## Task requirements
The listing below should be written out exactly; please include all of it.

## Supplied material
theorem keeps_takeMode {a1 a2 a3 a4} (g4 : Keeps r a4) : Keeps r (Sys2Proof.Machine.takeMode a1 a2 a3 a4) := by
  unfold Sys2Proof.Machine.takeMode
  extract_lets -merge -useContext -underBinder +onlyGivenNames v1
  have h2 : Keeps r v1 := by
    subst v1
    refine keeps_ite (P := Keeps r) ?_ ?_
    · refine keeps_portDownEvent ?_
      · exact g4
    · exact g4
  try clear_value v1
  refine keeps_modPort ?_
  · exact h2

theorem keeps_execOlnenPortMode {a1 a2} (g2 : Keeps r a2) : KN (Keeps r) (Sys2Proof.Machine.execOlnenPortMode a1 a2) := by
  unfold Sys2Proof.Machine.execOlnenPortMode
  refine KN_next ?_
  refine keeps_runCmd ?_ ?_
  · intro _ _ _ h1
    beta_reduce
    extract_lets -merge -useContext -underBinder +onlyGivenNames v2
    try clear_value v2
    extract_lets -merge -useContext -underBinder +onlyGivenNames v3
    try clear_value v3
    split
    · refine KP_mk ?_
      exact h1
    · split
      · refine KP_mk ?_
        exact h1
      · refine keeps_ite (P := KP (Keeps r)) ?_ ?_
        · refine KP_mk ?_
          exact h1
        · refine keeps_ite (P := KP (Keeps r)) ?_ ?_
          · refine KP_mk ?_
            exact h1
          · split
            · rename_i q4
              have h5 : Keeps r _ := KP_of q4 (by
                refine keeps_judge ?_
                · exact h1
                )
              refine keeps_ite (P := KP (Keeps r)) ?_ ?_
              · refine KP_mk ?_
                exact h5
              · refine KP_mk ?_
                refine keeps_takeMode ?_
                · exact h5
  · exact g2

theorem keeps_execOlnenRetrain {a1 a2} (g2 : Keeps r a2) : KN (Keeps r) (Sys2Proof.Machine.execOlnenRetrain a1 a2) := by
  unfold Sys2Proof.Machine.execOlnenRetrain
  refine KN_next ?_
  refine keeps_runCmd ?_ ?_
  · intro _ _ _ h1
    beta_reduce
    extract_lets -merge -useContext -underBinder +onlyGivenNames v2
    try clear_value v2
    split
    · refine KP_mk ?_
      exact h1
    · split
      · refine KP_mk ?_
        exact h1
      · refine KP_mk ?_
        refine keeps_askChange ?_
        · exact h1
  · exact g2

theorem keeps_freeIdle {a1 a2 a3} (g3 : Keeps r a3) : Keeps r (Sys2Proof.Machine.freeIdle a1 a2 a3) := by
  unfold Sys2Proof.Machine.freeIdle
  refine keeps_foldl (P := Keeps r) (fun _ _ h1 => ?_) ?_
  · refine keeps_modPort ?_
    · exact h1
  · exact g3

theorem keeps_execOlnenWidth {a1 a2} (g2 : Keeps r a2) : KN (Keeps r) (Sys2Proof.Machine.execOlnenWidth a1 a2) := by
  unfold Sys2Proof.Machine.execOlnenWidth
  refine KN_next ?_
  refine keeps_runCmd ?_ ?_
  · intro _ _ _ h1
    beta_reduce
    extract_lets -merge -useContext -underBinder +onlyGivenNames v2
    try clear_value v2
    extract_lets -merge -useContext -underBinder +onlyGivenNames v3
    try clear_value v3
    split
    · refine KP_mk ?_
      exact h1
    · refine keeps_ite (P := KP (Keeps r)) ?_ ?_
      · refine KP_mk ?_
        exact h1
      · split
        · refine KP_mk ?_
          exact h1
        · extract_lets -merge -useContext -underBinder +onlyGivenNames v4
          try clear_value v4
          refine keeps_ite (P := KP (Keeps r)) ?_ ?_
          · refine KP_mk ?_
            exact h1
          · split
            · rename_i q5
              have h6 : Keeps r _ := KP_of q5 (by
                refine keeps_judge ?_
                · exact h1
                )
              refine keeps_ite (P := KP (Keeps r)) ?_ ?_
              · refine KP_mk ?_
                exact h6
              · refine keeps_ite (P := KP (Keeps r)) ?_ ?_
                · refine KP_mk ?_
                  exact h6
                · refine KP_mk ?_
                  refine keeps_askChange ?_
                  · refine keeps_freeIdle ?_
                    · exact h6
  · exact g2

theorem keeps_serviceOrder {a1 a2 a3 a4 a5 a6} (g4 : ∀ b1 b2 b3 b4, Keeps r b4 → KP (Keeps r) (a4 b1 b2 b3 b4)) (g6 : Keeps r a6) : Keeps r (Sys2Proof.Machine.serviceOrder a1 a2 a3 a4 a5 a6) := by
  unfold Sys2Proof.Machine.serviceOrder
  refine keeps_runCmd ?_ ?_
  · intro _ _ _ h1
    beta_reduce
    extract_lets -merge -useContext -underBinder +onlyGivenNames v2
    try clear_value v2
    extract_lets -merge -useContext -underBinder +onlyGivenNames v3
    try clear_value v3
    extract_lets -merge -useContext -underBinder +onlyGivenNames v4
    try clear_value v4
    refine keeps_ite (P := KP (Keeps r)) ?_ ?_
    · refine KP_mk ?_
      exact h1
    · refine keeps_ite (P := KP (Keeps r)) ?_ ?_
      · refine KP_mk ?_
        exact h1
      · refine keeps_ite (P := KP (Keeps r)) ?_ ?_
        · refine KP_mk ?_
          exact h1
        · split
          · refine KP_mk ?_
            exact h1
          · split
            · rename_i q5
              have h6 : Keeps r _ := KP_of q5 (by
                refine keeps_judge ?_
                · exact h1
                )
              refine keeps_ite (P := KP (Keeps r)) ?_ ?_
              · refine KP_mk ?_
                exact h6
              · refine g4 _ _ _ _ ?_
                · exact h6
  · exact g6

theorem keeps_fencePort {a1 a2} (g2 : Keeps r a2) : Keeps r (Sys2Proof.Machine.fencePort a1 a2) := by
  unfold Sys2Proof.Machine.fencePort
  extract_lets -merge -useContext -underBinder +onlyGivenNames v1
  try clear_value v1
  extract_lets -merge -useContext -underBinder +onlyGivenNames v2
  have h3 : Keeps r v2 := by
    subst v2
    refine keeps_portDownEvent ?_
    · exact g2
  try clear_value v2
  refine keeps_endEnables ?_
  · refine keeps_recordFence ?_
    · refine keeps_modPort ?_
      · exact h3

## Answer for this exercise
theorem keeps_takeMode {a1 a2 a3 a4} (g4 : Keeps r a4) : Keeps r (Sys2Proof.Machine.takeMode a1 a2 a3 a4) := by
  unfold Sys2Proof.Machine.takeMode
  extract_lets -merge -useContext -underBinder +onlyGivenNames v1
  have h2 : Keeps r v1 := by
    subst v1
    refine keeps_ite (P := Keeps r) ?_ ?_
    · refine keeps_portDownEvent ?_
      · exact g4
    · exact g4
  try clear_value v1
  refine keeps_modPort ?_
  · exact h2

theorem keeps_execOlnenPortMode {a1 a2} (g2 : Keeps r a2) : KN (Keeps r) (Sys2Proof.Machine.execOlnenPortMode a1 a2) := by
  unfold Sys2Proof.Machine.execOlnenPortMode
  refine KN_next ?_
  refine keeps_runCmd ?_ ?_
  · intro _ _ _ h1
    beta_reduce
    extract_lets -merge -useContext -underBinder +onlyGivenNames v2
    try clear_value v2
    extract_lets -merge -useContext -underBinder +onlyGivenNames v3
    try clear_value v3
    split
    · refine KP_mk ?_
      exact h1
    · split
      · refine KP_mk ?_
        exact h1
      · refine keeps_ite (P := KP (Keeps r)) ?_ ?_
        · refine KP_mk ?_
          exact h1
        · refine keeps_ite (P := KP (Keeps r)) ?_ ?_
          · refine KP_mk ?_
            exact h1
          · split
            · rename_i q4
              have h5 : Keeps r _ := KP_of q4 (by
                refine keeps_judge ?_
                · exact h1
                )
              refine keeps_ite (P := KP (Keeps r)) ?_ ?_
              · refine KP_mk ?_
                exact h5
              · refine KP_mk ?_
                refine keeps_takeMode ?_
                · exact h5
  · exact g2

theorem keeps_execOlnenRetrain {a1 a2} (g2 : Keeps r a2) : KN (Keeps r) (Sys2Proof.Machine.execOlnenRetrain a1 a2) := by
  unfold Sys2Proof.Machine.execOlnenRetrain
  refine KN_next ?_
  refine keeps_runCmd ?_ ?_
  · intro _ _ _ h1
    beta_reduce
    extract_lets -merge -useContext -underBinder +onlyGivenNames v2
    try clear_value v2
    split
    · refine KP_mk ?_
      exact h1
    · split
      · refine KP_mk ?_
        exact h1
      · refine KP_mk ?_
        refine keeps_askChange ?_
        · exact h1
  · exact g2

theorem keeps_freeIdle {a1 a2 a3} (g3 : Keeps r a3) : Keeps r (Sys2Proof.Machine.freeIdle a1 a2 a3) := by
  unfold Sys2Proof.Machine.freeIdle
  refine keeps_foldl (P := Keeps r) (fun _ _ h1 => ?_) ?_
  · refine keeps_modPort ?_
    · exact h1
  · exact g3

theorem keeps_execOlnenWidth {a1 a2} (g2 : Keeps r a2) : KN (Keeps r) (Sys2Proof.Machine.execOlnenWidth a1 a2) := by
  unfold Sys2Proof.Machine.execOlnenWidth
  refine KN_next ?_
  refine keeps_runCmd ?_ ?_
  · intro _ _ _ h1
    beta_reduce
    extract_lets -merge -useContext -underBinder +onlyGivenNames v2
    try clear_value v2
    extract_lets -merge -useContext -underBinder +onlyGivenNames v3
    try clear_value v3
    split
    · refine KP_mk ?_
      exact h1
    · refine keeps_ite (P := KP (Keeps r)) ?_ ?_
      · refine KP_mk ?_
        exact h1
      · split
        · refine KP_mk ?_
          exact h1
        · extract_lets -merge -useContext -underBinder +onlyGivenNames v4
          try clear_value v4
          refine keeps_ite (P := KP (Keeps r)) ?_ ?_
          · refine KP_mk ?_
            exact h1
          · split
            · rename_i q5
              have h6 : Keeps r _ := KP_of q5 (by
                refine keeps_judge ?_
                · exact h1
                )
              refine keeps_ite (P := KP (Keeps r)) ?_ ?_
              · refine KP_mk ?_
                exact h6
              · refine keeps_ite (P := KP (Keeps r)) ?_ ?_
                · refine KP_mk ?_
                  exact h6
                · refine KP_mk ?_
                  refine keeps_askChange ?_
                  · refine keeps_freeIdle ?_
                    · exact h6
  · exact g2

theorem keeps_serviceOrder {a1 a2 a3 a4 a5 a6} (g4 : ∀ b1 b2 b3 b4, Keeps r b4 → KP (Keeps r) (a4 b1 b2 b3 b4)) (g6 : Keeps r a6) : Keeps r (Sys2Proof.Machine.serviceOrder a1 a2 a3 a4 a5 a6) := by
  unfold Sys2Proof.Machine.serviceOrder
  refine keeps_runCmd ?_ ?_
  · intro _ _ _ h1
    beta_reduce
    extract_lets -merge -useContext -underBinder +onlyGivenNames v2
    try clear_value v2
    extract_lets -merge -useContext -underBinder +onlyGivenNames v3
    try clear_value v3
    extract_lets -merge -useContext -underBinder +onlyGivenNames v4
    try clear_value v4
    refine keeps_ite (P := KP (Keeps r)) ?_ ?_
    · refine KP_mk ?_
      exact h1
    · refine keeps_ite (P := KP (Keeps r)) ?_ ?_
      · refine KP_mk ?_
        exact h1
      · refine keeps_ite (P := KP (Keeps r)) ?_ ?_
        · refine KP_mk ?_
          exact h1
        · split
          · refine KP_mk ?_
            exact h1
          · split
            · rename_i q5
              have h6 : Keeps r _ := KP_of q5 (by
                refine keeps_judge ?_
                · exact h1
                )
              refine keeps_ite (P := KP (Keeps r)) ?_ ?_
              · refine KP_mk ?_
                exact h6
              · refine g4 _ _ _ _ ?_
                · exact h6
  · exact g6

theorem keeps_fencePort {a1 a2} (g2 : Keeps r a2) : Keeps r (Sys2Proof.Machine.fencePort a1 a2) := by
  unfold Sys2Proof.Machine.fencePort
  extract_lets -merge -useContext -underBinder +onlyGivenNames v1
  try clear_value v1
  extract_lets -merge -useContext -underBinder +onlyGivenNames v2
  have h3 : Keeps r v2 := by
    subst v2
    refine keeps_portDownEvent ?_
    · exact g2
  try clear_value v2
  refine keeps_endEnables ?_
  · refine keeps_recordFence ?_
    · refine keeps_modPort ?_
      · exact h3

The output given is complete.